Collected data entries:
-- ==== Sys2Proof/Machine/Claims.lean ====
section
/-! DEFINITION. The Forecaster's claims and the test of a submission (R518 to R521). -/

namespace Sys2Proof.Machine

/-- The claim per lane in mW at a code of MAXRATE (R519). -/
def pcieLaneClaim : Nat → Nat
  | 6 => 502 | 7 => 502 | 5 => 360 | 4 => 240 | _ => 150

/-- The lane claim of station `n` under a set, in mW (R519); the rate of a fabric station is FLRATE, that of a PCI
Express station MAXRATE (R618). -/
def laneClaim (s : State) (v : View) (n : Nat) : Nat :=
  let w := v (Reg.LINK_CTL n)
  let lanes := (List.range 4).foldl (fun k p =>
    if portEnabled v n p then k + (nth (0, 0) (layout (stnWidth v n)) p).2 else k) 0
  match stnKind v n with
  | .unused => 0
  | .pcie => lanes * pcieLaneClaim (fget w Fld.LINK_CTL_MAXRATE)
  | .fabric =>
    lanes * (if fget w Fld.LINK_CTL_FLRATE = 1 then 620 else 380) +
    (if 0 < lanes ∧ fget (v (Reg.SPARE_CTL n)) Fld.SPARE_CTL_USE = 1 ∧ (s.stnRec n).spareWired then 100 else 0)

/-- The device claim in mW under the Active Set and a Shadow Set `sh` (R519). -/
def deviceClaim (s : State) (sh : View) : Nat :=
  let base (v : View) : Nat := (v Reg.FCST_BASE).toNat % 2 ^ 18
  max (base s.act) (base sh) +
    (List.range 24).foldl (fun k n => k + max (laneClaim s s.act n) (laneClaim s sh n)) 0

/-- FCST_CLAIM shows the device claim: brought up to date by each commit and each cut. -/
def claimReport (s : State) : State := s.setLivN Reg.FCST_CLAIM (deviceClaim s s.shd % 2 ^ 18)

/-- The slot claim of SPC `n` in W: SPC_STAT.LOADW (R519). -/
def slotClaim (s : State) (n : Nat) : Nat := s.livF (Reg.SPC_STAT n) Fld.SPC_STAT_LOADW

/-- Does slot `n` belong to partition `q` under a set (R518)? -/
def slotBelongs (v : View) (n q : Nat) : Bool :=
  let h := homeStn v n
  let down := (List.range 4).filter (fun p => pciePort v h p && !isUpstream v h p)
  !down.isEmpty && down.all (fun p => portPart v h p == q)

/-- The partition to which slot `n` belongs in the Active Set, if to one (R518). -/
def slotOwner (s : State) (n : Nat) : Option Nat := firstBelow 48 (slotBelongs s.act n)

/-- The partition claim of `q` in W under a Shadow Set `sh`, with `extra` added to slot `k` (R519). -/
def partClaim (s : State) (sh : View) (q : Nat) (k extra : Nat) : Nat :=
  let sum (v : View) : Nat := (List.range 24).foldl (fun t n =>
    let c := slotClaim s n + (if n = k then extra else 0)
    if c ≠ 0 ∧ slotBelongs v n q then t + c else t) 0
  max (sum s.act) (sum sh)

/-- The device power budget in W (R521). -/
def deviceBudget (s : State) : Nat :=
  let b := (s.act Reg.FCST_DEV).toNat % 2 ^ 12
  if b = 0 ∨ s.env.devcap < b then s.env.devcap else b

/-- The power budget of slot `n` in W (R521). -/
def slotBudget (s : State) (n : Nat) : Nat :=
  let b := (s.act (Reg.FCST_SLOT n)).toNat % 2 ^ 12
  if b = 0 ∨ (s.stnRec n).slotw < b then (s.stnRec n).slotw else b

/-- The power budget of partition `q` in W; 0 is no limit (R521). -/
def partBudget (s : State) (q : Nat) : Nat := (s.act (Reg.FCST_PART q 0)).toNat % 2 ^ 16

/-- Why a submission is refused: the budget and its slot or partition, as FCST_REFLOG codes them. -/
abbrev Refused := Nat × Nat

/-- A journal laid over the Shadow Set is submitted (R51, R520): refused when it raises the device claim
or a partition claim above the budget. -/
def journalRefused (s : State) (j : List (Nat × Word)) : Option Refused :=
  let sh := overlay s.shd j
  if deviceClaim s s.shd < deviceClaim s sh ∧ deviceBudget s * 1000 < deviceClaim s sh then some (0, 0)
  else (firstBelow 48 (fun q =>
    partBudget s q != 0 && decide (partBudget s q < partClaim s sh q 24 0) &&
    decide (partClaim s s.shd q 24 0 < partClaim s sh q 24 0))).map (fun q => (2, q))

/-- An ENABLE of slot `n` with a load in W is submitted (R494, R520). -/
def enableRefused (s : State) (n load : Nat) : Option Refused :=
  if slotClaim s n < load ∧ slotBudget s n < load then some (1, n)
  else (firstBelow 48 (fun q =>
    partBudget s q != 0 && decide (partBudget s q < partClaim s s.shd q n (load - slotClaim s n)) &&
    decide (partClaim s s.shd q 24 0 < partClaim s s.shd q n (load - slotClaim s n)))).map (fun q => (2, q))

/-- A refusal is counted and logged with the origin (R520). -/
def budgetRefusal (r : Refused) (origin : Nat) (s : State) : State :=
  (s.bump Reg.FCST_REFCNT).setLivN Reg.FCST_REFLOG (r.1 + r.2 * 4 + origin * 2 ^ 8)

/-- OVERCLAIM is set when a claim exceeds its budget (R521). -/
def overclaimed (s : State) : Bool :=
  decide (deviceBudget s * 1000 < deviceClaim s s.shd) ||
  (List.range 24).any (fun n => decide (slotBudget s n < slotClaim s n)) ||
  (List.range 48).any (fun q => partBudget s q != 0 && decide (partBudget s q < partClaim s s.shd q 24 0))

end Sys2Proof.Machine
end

• **EXERCISE AIM**:
Copy each line of the entries in which the string "base" is found.

• **RESULT OF THE TASK**:
  let base (v : View) : Nat := (v Reg.FCST_BASE).toNat % 2 ^ 18
  max (base s.act) (base sh) +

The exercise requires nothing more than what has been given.